Prompt injections are going to be an even bigger problem because on the front end, prompts involve language, along with every nuance of how you can phrase a query. What if the prompt were to include a character the LLM isn’t trained on, such as a Hebrew character? Would the app pop a gasket?
“I've seen three-, four-, five-word prompts where [the user] just keeps asking the same [thing], and the answers are different every time,” the CISO notes. “We have to think about [the LLM apps] like they’re a human. When we're asked a question we might respond differently. Like, if one of my kids asked me something, and I said, No,’ and literally, three minutes later they asked me the same thing, I'd probably be frustrated and answer differently.”
Data poisoning
How can we differentiate between a hallucinating, absent-minded LLM vs. one that’s been purposefully trained, with malicious intent, on tainted data? In fact, computer scientists in February demonstrated that “data poisoning” — in which deep-learning training data is intentionally polluted with garbage information — is theoretically possible.
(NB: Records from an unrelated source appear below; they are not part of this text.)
/-- A message to land on port 0 of node 0 of the firing's element. -/
def landingState : State := { onPE with col := (messaged false).col }

theorem wit_ColumnEvents : onCC.landing 0 = none ∧ landingState.landing 0 = some (0, message1 false) ∧
    (landingState.chan 0 0).issuer = some onCC.issuer ∧
    finishes ((eachP (fun (x : Nat × List Byte) => wrP 0 ((landingState.chan 0 0).ring + BitVec.ofNat 64 x.1) x.2.length (ofBytes x.2))
      (message1 false).parts).run { landingState.colIssuer 0 onCC.issuer with serial := 50 } (colElem 0) [] [] landingState) = true ∧
    (landingState.landToken 0 (landingState.chan 0 0) (message1 false) []).isSome = true := by decide +kernel

/-- A launch record with `PRIO` 4 and one activation in region 0; launch queue 0 is open to device launches of the thread's function, with 16 slots at `adr` + 4096. -/
def rec1 : List Byte := leBytes 8 0x44C ++ leBytes 8 1
def queued0 : State := ((mapped { onCC' with mem := onCC'.mem.writeHome 0x1000001000 rec1 } [ioElem]).writeT x2 adr).setLq 0 { LQ.reset with base := 0x1000002000, logn := 4, dev := true, en := true }

theorem wit_LaunchCommands : (∀ s ∈ [onCC', queued0], s.sched.cmds = [] ∧ executes s (.launch (.lit 0) x3 pX) = true ∧ (s.readS x3).toNat % 64 ≠ 0 ∧
      executes s (.launch (.lit 0) x2 pX) = true ∧ executes s (.launchInd (.lit 0) x2 x3 pX) = true) ∧
    (onCC'.lq 0).en = false ∧ (queued0.readS x2).toNat % 64 = 0 ∧ (queued0.lq 0).en = true ∧ (queued0.lq 0).dev = true ∧
    ((queued0.lq 0).tail - (queued0.lq 0).headPtr).toNat ≠ 2 ^ 4 ∧
    (let s := queued0.setLq 0 { queued0.lq 0 with tail := 16 }
     executes s (.launch (.lit 0) x2 pX) = true ∧ ((s.lq 0).tail - (s.lq 0).headPtr).toNat = 2 ^ (s.lq 0).logn.toNat) ∧
    (let c := queued0.newCmd (.launch (.lit 0) x2 pX) (queued0.replyOf pX)
     (match ((placed queued0 c).setLaunches [c]).launchTry c with
      | .done v _ => (v.lq 0).tail == 1
      | _ => false) = true) := by
  decide +kernel

/-- The same command while its firing runs. -/
theorem wit_LoamTreeCommands_running : let s := run (.kvSeal (.lit 1) x2 { kvp with hasR := true }) onDE
    (s.headCmd (fun _ => true) (s.deAt eDE).queue).map (fun c => s.issuerRuns c) = some true := by decide +kernel

/-- An attached stream whose open has done nothing yet, and one that has delivered its last block, with bytes left. -/
theorem wit_InflaterClose : executes streaming (.infClose pR) = true ∧ executes streaming (.infStat pR) = true ∧
    ((streaming.infStream eIE).map fun q => (q.1, q.2.closers.length)) = some (0, 0) ∧
    ((streaming.infAt eIE).queue.map fun o => ((infTile o, o.issuer.region, (streaming.streamOf eIE o).isSome), (o.held, o.log.length, o.reg.isNone))) =
      [((false, 0, true), (false, 0, true))] := by decide +kernel

def ended : State := streaming.setInf eIE { streaming.infAt eIE with
  streams := (streaming.infAt eIE).streams.map fun p => (p.1, { p.2 with ended := true, buf := [7] }) }

theorem wit_InflaterBlocks_ended : ((ended.headCmd (fun _ => false) (ended.infAt eIE).queue).map fun c =>
    (ended.streamOf eIE c).map fun t => (t.ended, t.spent)) = some (some (true, false)) := by decide +kernel

/-- `cp.retry` of a held command of the secure world, and of one whose region is saved, by a control core's thread near it. -/
def copySecure : State := { copyHeld with faults := copyHeld.faults.map fun p => (p.1, p.2.map fun r => { r with secure := true }) }
def copySaved : State :=
  { copyHeld with cur := .cc 0 0, regions := copyHeld.regions.map fun p => (p.1, { p.2 with state := .saved }) }

theorem wit_CopyRetry : executes copySecure (.cpRetry pR) = true ∧ copySecure.issuer.world = false ∧
    ((mget copySecure.faults 0 []).map fun q => q.secure) = [true] ∧ executes copySaved (.cpRetry pX) = true ∧
    copySaved.unitHere 0x64 = eCE ∧ (copySaved.ceAt eCE).map (fun h => (copySaved.cmdAwake h, h.issuer.vf == copySaved.issuer.vf,
      ((mget copySaved.faults 0 []).find? (h.recordOf eCE)).isSome)) = [(false, true, true)] := by decide +kernel

/-! ### Witnesses: system registers -/

/-- Register addresses: `CC_STATE` of CC.0 of die 0, a sink's registers, none; seen, hidden, above the level, secure. -/
theorem wit_SystemRegisters : onCC'.cur = .cc 0 0 ∧ tenant.cur = .cc 0 0 ∧ executes onCC' (.sysrd x1 x2) = true ∧ executes onCC' (.syswr x2 x3) = true ∧
    (onCC'.readS x2).extractLsb' 52 12 ≠ 0 ∧ (onCC'.readS x3).extractLsb' 0 3 ≠ 0 ∧ (onCC'.readS x1).toNat < 0xF000000000000 := by decide +kernel

def reg (w : Word) (s : State) : State := s.writeT x2 w
/-- A monitor's region 0 and its cores are live beside a thread, with a sink at node 0 of the element. -/
def sinkState : State :=
  { onPE.setElem 0 ePE { onPE.elem 0 ePE with nodes := [(0, { node ePE 4 with kind := 4 })] } with cur := .cc 0 0 }

theorem wit_RegisterAccess : (∀ s ∈ [reg 0xF000000002000 onCC', reg 0xF000801300000 onCC'], (∀ r ∈ regAt (s.readS x2),
      s.regSeen ((s.thread 0 0).asker 0 0) r = true ∧ ¬(s.thread 0 0).st.pl < r.level) ∧ (regAt (s.readS x2)).isSome = true ∧
      executes s (.sysrd x1 x2) = true ∧ executes s (.syswr x2 x3) = true) ∧
    (∀ r ∈ regAt ((reg 0xF000000002008 tenant).readS x2), (reg 0xF000000002008 tenant).regSeen (((reg 0xF000000002008 tenant).thread 0 0).asker 0 0) r = false) ∧
    (let s := reg 0xF000001500000 tenant
     ∀ r ∈ regAt (s.readS x2), s.regSeen ((s.thread 0 0).asker 0 0) r = true ∧ (s.thread 0 0).st.pl < r.level) ∧
    (let s := (reg 0xF000000001000 tenant).setThread 0 0 { (reg 0xF000000001000 tenant).thread 0 0 with st := { vf := 0, world := false, pl := 3 } }
     ∀ r ∈ regAt (s.readS x2), s.regSeen ((s.thread 0 0).asker 0 0) r = true ∧ ¬(s.thread 0 0).st.pl < r.level ∧ r.secure = true ∧
       (s.thread 0 0).st.world = false) := by decide +kernel

/-- The worked address of `SE_PART` (R322): die 2, core 3, SE.1, VF 5. -/
theorem test_register_address : regAt 0xF000200040328 = some (.sePart 2 3 true 5) := by decide +kernel

/-- Hypotheses of the register writes: a VF that is off and one that is on with a range of its own; a live region and none. -/
def functions (en : Bool) : State :=
  { onCC' with vfs := [(1, { VfRegs.reset with en, asidFirst := 0, asidCount := 8, batchFirst := 0, batchCount := 8 }),
                       (2, { VfRegs.reset with en := true, asidFirst := 8, asidCount := 8, batchFirst := 8, batchCount := 8 })] }

theorem wit_RegisterWrites : ((functions false).vf 1).en = false ∧ ((functions true).vf 1).en = true ∧ (onCC'.region 0).state = .free ∧
    (onPE.region 0).state = .live ∧ (onCC'.seAt eSE).binds = [] ∧ (tabled.seAt eSE).binds ≠ [] ∧ (onCC'.seAt eSE).partLen 0 = 0 ∧
    onCC'.coreInUse 0 0 = false ∧ onPE.coreInUse 0 0 = true ∧
    (let s := onPE.setDie 0 { onPE.die 0 with badPe := [(0, 1)] }
     (s.regValue none (.bad 0 0 false)).getLsbD 0 = true ∧ (0 : Word).getLsbD 0 = false ∧ s.coreInUse 0 0 = true) ∧
    (0xFFF : Word).toNat % 2 ^ 12 + 0 ≤ 4096 ∧ 4096 < (0x10FFF : Word).toNat % 2 ^ 12 + 2 := by decide +kernel

/-- Ranges that fit beside VF 2's: the last ASID before it and the first after it. -/
theorem wit_RegisterWrites_ranges : (8 + 0 : Nat) ≤ 65536 ∧ (65535 + 1 : Nat) ≤ 65536 ∧ (∀ k, ¬(0 ≤ k ∧ k < 0 + 8 ∧ 8 ≤ k ∧ k < 8 + 8)) ∧
    ∃ k, 0 ≤ k ∧ k < 0 + 9 ∧ 8 ≤ k ∧ k < 8 + 8 :=
  ⟨by decide, by decide, fun k h => by omega, 8, by decide, by decide, by decide, by decide⟩

theorem wit_DeviceRegisterWrites : onCC'.net.t2Lock = false ∧ (0 : Word).toNat / 2 ^ 8 % 8 ≠ 7 ∧
    2 ^ ((0x80 : Word).toNat / 2 ^ 5 % 8) ≤ ((List.range 16).filter fun k => onCC'.net.t2Present.getLsbD k).length ∧
    ((List.range 16).filter fun k => onCC'.net.t2Present.getLsbD k).length < 2 ^ ((0xA0 : Word).toNat / 2 ^ 5 % 8) ∧
    (onCC'.vf 1).kvUsed.toNat < 1 ∧ (onCC'.lq 0).dev = false ∧ (queued0.lq 0).dev = true ∧ (queued0.lq 0).en = true ∧ (onCC'.lq 0).en = false ∧
    ((16 : Word).setWidth 32 - (({ LQ.reset with logn := 4 } : LQ).headPtr)).toNat ≤ 2 ^ 4 ∧ onCC'.qpState 2 = 0 ∧ (paired 3).qpState 2 = 3 ∧
    (600 : Nat) ≤ 600 ∧ (1200 : Nat) ≤ 1200 := by decide +kernel

/-! ### Witnesses: waits and invalidations -/

def waking : State := onCC'.setThread 0 0 { onCC'.thread 0 0 with wake := true }
def heldBy (h : Hold) (s : State) : State := s.setThread 0 0 { s.thread 0 0 with hold := h }

theorem wit_WaitsAndWakes : (∀ s ∈ [onCC', waking], s.cur = .cc 0 0 ∧ executes s (.wait x1 (.lit 0)) = true ∧ executes s (.wait x1 (.lit 3)) = true ∧
      executes s .halt = true ∧ supervisor s = true ∧ (s.thread 0 0).hold = .run ∧ (s.die 0).fqHead = (s.die 0).fqTail) ∧
    (waking.thread 0 0).wake = true ∧ (onCC'.thread 0 0).wake = false ∧ ((2 : BitVec 2) &&& 3) ≠ 0 ∧ (onCC'.readS (.lit 3)).setWidth 2 = (3 : BitVec 2) ∧
    ((heldBy .halted waking).thread 0 0).hold = .halted ∧ ((heldBy .halted waking).thread 0 0).wake = true ∧
    ((heldBy (.waiting x1 2) waking).thread 0 0).hold = .waiting x1 2 ∧ ((heldBy (.waiting x1 1) onCC').thread 0 0).wake = false := by decide +kernel

/-- A supervisor of VF 1 with ASIDs 0 to 7. -/
def vfSupervisor : State :=
  (functions true).setThread 0 0 { (functions true).thread 0 0 with st := { vf := 1, world := false, pl := 1 } }

theorem wit_Invalidations : (∀ s ∈ [onCC', vfSupervisor], s.cur = .cc 0 0 ∧ supervisor s = true ∧ executes s (.tlbiRange x3 x2 (.lit (-1))) = true ∧
      executes s (.tlbiAsid x3) = true ∧ executes s (.tlbiAsid x2) = true ∧ executes s .tlbiAll = true ∧ s.readS (.lit (-1)) ≠ 0 ∧ s.readS (.lit 0) = 0) ∧
    (onCC'.thread 0 0).st.vf = 0 ∧ (vfSupervisor.thread 0 0).st.vf = 1 ∧
    ((vfSupervisor.vf 1).asidFirst.toNat ≤ (vfSupervisor.readS x3).toNat % 2 ^ 16 ∧
      (vfSupervisor.readS x3).toNat % 2 ^ 16 < (vfSupervisor.vf 1).asidFirst.toNat + (vfSupervisor.vf 1).asidCount.toNat) ∧
    ¬((vfSupervisor.readS x2).toNat % 2 ^ 16 < (vfSupervisor.vf 1).asidFirst.toNat + (vfSupervisor.vf 1).asidCount.toNat) ∧
    ((heldBy (.inval [] [3]) onCC').thread 0 0).hold = .inval [] [3] ∧ ((heldBy (.inval [7] []) onCC').thread 0 0).hold = .inval [7] [] ∧
    onCC'.mem.readers = [] ∧ (onCC'.thread 0 0).hold = .run := by decide +kernel

/-- A queued read, and a store, that were made with the page of the address range: the thread waits for both (R362). -/
theorem wit_Invalidations_waits : (∃ r ∈ (queued wordPE (.f 0)).mem.readers, ∃ q, r.page = some q ∧ q.asid.toNat = 0 ∧ q.va < 0x1100 + 8 ∧ 0x1100 < q.va + q.size) ∧
    ∃ p ∈ (run (.st none 3 x3 x2 (.x 0)) memPE).mem.stores, ∃ q, p.page = some q ∧ q.asid.toNat = 0 ∧ q.va < 0x1000100000 + 8 ∧
      0x1000100000 < q.va + q.size := by decide +kernel

/-- Translation is on, and ASID 0's tables map 1 GiB of stacked DRAM at its own address by a leaf of level 2. -/
def paged : State :=
  let m := onCC'.mem.writeHome 0x1000010000 (leBytes 8 0x1000011001)
  let m := m.writeHome 0x1000011000 (leBytes 8 0x1000012001)
  let m := m.writeHome 0x1000012000 (leBytes 8 0x1000013001)
  { onCC' with mmuRoots := 0x1000010001, mem := m.writeHome 0x1000013200 (leBytes 8 0x100000001F) }
def looksUp (s : State) (va : Nat) : Option Page :=
  match s.lookup (portView ePE) ePE 0 va with
  | .ok p => some p
  | .error _ => none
“For just $60 USD, we could have poisoned 0.01% of the LAION-400M or COYO-700M datasets in 2022,” they write, referring to popular data sets. From a security perspective, such poisoning attacks would enable malicious actors to embed a backdoor in a model so as to control its behavior after training, according to Florian Tramèr, assistant professor at ETH Zurich and one of the paper’s coauthors.
“The large machine-learning models that are being trained today — like ChatGPT, Stable Diffusion, or Midjourney — need so much data to [train], that the current process of collecting data for these models is just to scrape a huge part of the Internet,” Tramèr told IEEE Spectrum — a fact that makes it extremely difficult to maintain quality control.
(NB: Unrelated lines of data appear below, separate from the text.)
/-- Pack a cx8 block at `p` planes (R100). -/
def packCx (p : Nat) (b : Nat) : PlaneBlock × List Ev :=
  match cxDecode b with
  | .special => (⟨ebSpecial, List.replicate 32 0⟩, [])
  | .zero => (⟨ebZero, List.replicate 32 0⟩, [])
  | .values emax xs => packAt p ((emax : Int) - 15) xs

/-- The exact values that a block's planes hold; `isFloat`: the type is floating, so `Eb` scales them (R103, R105). -/
def PlaneBlock.nums (b : PlaneBlock) (isFloat : Bool) (p : Nat) : List Num :=
  if !isFloat then b.a.map Num.ofInt
  else if b.eb = ebSpecial then b.a.map fun _ => .nan false
  else if b.eb = ebZero then b.a.map fun _ => .fin false 0 0
  else b.a.map fun v => .fin (v < 0) v.natAbs (sextInt b.eb 16 - (p - 2 : Nat))

/-- A block as a reader of a window of type `t` sees it: 32 elements' bits (R103). Rounding them counts no event (DESIGN
CHOICE, log entry 69). -/
def PlaneBlock.read (b : PlaneBlock) (t : ElemType) (p : Nat) : List Nat :=
  match t.fmt with
  | some f =>
    if b.eb = ebSpecial then b.a.map fun _ => if f.special = .none then 0 else f.nanBits
    else (b.nums true p).map fun x => (f.round .rne false x).1
  | none => b.a.map fun v => if b.eb = ebSpecial ∨ b.eb = ebZero then 0 else wrapNat v t.bits

/-- A block as a reader of a cx8 window sees it (R103). -/
def PlaneBlock.readCx (b : PlaneBlock) (p : Nat) : Nat :=
  if b.eb = ebSpecial then 0xFF else if b.eb = ebZero then 0x80 else (cxEncode (b.nums true p)).1

end Sys2Proof
end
Maintaining control over sensitive data
Many organizations are looking at LLMs to enable chatbots, and you can see the appeal: Customers are comfortable with using them, and they would spare engineers having to fumble through finding the answer to a specific question about some project from years back.
It sounds great at first blush, Lindner acknowledges, but the amount of sensitive information that could get pulled in by trawling is unnerving: legal documents, nonpublic intellectual property, sensitive information that could prove valuable to would-be attackers and more.
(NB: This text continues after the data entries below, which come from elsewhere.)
/-- What the environment brings next (log entry 1): a machine step, the turn of a slot, or something that no row of the
table names. -/
inductive AgendaItem where
  | event (i : Instr)
  /-- this slot issues the next unit (R10) -/
  | turn (sl : SlotId)
  /-- Barista adds a descriptor to the pool (R173) -/
  | poolGrow (d : Descriptor)
  /-- the TLB of the cluster replaces its `i`-th entry (R417) -/
  | tlbEvict (cluster : ClusterIx) (i : Nat)
  /-- the L1 TLB of the core replaces its `i`-th entry (R417) -/
  | l1Evict (core : CoreIx) (i : Nat)
  /-- an L2 writes back a modified line of local DRAM (R218) -/
  | writeBack (line : Nat)
  /-- the host stores to its own memory (R221) -/
  | hostStore (addr : Nat) (bytes : List Byte)
  /-- a 4 KiB host page becomes present or absent (R420) -/
  | hostPage (page : Nat) (present : Bool)
  /-- a flit arrives on a port (R355) -/
  | portFlit (core : CoreIx) (dir : BitVec 8) (cycle : Nat) (data : W256)
  /-- a sensor reading (R389) -/
  | sensor (core : CoreIx) (temp droop : BitVec 16)
  /-- the hypervisor writes a fabric MMU entry (R364) -/
  | fabricEntry (e : FabricEntry)
  /-- Kettle joins gangs that are not placed yet into one span, which may have members on other packages (R140; log entries
  17 and 66) -/
  | formSpan (gangs : List (BitVec 32)) (chips : List ChipIx) (far : List Nat) (lead : Option ChipIx)
  /-- another package of a span tells this one (R298, R357) -/
  | span (span : BitVec 32) (m : SpanMsg)
  /-- the driver registers a host region under /host (R185) -/
  | hostRegion (asid : Asid) (name : Name) (addr size : Nat) (mask : BitVec 12)
  /-- a peer withdraws its held operation (R440) -/
  | withdraw (chip : ChipIx) (txn : Nat)
  /-- the host's address map puts a queue's `BASE` into host memory, or into package memory (R444; log entry 20) -/
  | ringHome (queue : BitVec 5) (package : Bool)
  /-- a soft error is corrected, or an uncorrectable one reported (R222) -/
  | softError (corrected : Bool)
  /-- the completer refuses the next AtomicOp of this package (R248) -/
  | hostRefuse
  /-- the node and handle tables cannot be read from now on, whatever the driver does, or can be again (R200) -/
  | tableFault (on : Bool)
deriving DecidableEq, Repr

/-- Package registers (R390, R443). -/
structure PkgRegs where
  chip : ChipIx := 0
  part : BitVec 8 := 0
  idle : Word := 0
  watts : BitVec 16 := 0
  wattsMax : BitVec 16 := 0
  corr : Word := 0
  unc : Word := 0
  asidTab : Word := 0
  tlbDone : Word := 0
  lrp : Word := 0x100000
  /-- xch.w<f>, f = 0 to 64 -/
  weights : Vector (BitVec 8) 65 := Vector.replicate 65 1
  frozen : Vector Bool 65 := Vector.replicate 65 false
  maxScope : Vector (BitVec 3) 65 := Vector.replicate 65 4
  clamp : Vector (BitVec 32) 65 := Vector.replicate 65 0
  meas : Vector (BitVec 384) 8 := Vector.replicate 8 0
  /-- virtual functions that the configuration image enables: 1 to `vfs` (R454) -/
  vfs : BitVec 7 := 0
deriving DecidableEq, Repr

/-- The package. -/
structure State where
  -- environment and time (log entries 1 and 2)
  agenda : List AgendaItem := []
  /-- cycles that the coming steps take; 1 once the list is empty -/
  pace : List (BitVec 32) := []
  /-- sectors that the coming runs of jobs move before they pause; all of them once the list is empty (log entry 67) -/
  slices : List Nat := []
  cycle : Word := 0
  /-- the model's own counter of open picks (log entry 10) -/
  free : Nat := 0
  -- memory (R14, R216, R221)
  mem : Memory := []
  /-- granules (key / 32) whose tag is set, strictly rising -/
  tags : List Nat := []
  /-- lines modified in an L2 and not written back: line address, the vault's bytes (R221) -/
  dirty : List (Nat × List Byte) := []
  /-- host pages (4 KiB) that ATS refuses (R420) -/
  hostAbsent : List Nat := []
  /-- blocks of plane windows with sectors pending: storage key of the window, planes, type, tile row and block, and
  each arrived sector's element bytes (R103) -/
  arrivals : List ((Nat × Nat × ElemType × Nat × Nat) × List (Nat × W256)) := []
  -- execution: the slot whose turn it is, and its context
  cur : SlotId := ⟨0, 0⟩
  cx : Ctx := {}
  /-- every other context -/
  ctxs : List Ctx := []
  cores : Table Core := []
  clusters : Table Cluster := []
  -- names (R183 to R214)
  spaces : Table Space := []
  exports : List Export := []
  remotes : List RemoteHandle := []
  revocations : List Revocation := []
  txns : List Txn := []
  /-- MODEL: steps since what runs beside the cores last had its turn (log entry 27) -/
  quiet : Nat := 0
  /-- the next label of a transaction or revocation -/
  label : Nat := 1
  /-- the chip table of the tenant partition: name and chip index (R185) -/
  chips : List (Name × ChipIx) := []
  /-- /host regions that the driver has registered (R185) -/
  hostRegions : List (Asid × Name × Nat × Nat × BitVec 12) := []
  -- engines (R290, R412)
  engines : Table Engine := []
  /-- the number of the next job that an engine accepts (R372) -/
  accepts : Nat := 0
  plan : Option Plan := none
  -- work (R140)
  gangs : List Gang := []
  spans : List Span := []
  launches : List Launch := []
  /-- the number of the next packet that completes later -/
  nextLaunch : Nat := 1
  /-- replay logs by ASID and address (R451) -/
  logs : List ((Asid × Word) × LaunchLog) := []
  allotments : List Allotment := []
  pool : List Descriptor := []
  nextGang : BitVec 32 := 1
  /-- Kettle's round-robin pointer (R143) -/
  placePtr : ClusterIx := 0
  /-- the clusters of the last 63 placements, newest first (R143) -/
  placements : List ClusterIx := []
  -- exchange (R352 to R363)
  /-- members that have arrived in XGO, per span or gang that is not complete -/
  xarrived : List XRequest := []
  xqueue : List XRequest := []
  deficits : Table Nat := []
  xvisit : FnIx := 0
  phase : Option Phase := none
  ports : Vector Port 12 := Vector.replicate 12 {}
  -- package registers, queues, faults (R390, R421, R443, R444)
  pkg : PkgRegs := {}
  queues : Vector KQueue 32 := Vector.replicate 32 {}
  /-- MODEL: stores of package registers that have performed and whose effects come next, oldest first (R390) -/
  pkgWrites : List Instr := []
  /-- tlb.inv writes whose invalidation has not completed (R418) -/
  tlbInvs : List Word := []
  faults : List FaultRec := []
  /-- the next data that a load or an atomic returns has an uncorrectable error (R222) -/
  memErr : Bool := false
  /-- the next AtomicOp on host memory is refused (R248) -/
  hostRefuse : Bool := false
  /-- the node and handle tables cannot be read (R200) -/
  tableFault : Bool := false
  /-- page request groups with no response yet: function, index (R423) -/
  prgs : List (FnIx × BitVec 9) := []
  fabric : List FabricEntry := []
  /-- the package key store (R396) -/
  keys : Table W256 := []
  -- boot and power (R21, R452)
  booted : Bool := false
  recovery : Bool := false
  /-- versions of the images last accepted (R452) -/
  versions : List Nat := []
  powerLimited : Bool := false
  -- outboxes
  net : List NetMsg := []
  host : List HostMsg := []
deriving DecidableEq, Repr

/-- Why a step can stop the machine. -/
inductive Fault where
  /-- Raised by a host access of package memory at an address that no vault holds (R14: DRAM addresses have PA[51:39]
  equal to zero). Safe: the model stops where the package refuses the access. -/
  | noSuchAddress
deriving DecidableEq, Repr

/-- Why a step can be refused. -/
inductive Refusal where
  /-- Raised by an arm of `exec` whose instruction has no meaning yet. Safe: the model stops. -/
  | notModelled (mnemonic : String)
deriving DecidableEq, Repr

/-- The package right after reset (R452): no context exists, no firmware runs, every bank, counter and register is at
its reset value; pkg.id, pwr.lim and the keys come with the configuration image (log entries 4 and 5). -/
def State.reset : State := {}

end Sys2Proof.Machine
end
That’s where the access question comes into play, he says. “How do you control the access?” he ponders. “And the answer is, ‘You can't.’ So then, do we just go back to just loading the stuff that's public? Well, then, it starts to lose what it was created for. Let's just say, for instance, some organizations decide to throw all of its customer data in the LLM. To train it. How do you control access to that? It's almost like you have to put a front end in front of your prompts that are going to the back end, and then not only validating it, going in, but validating it, coming back out. Because, remember, it responds differently every time.”
That's going to be “the real money machine,” Lindner concludes. “And I think we aren't quite there yet.”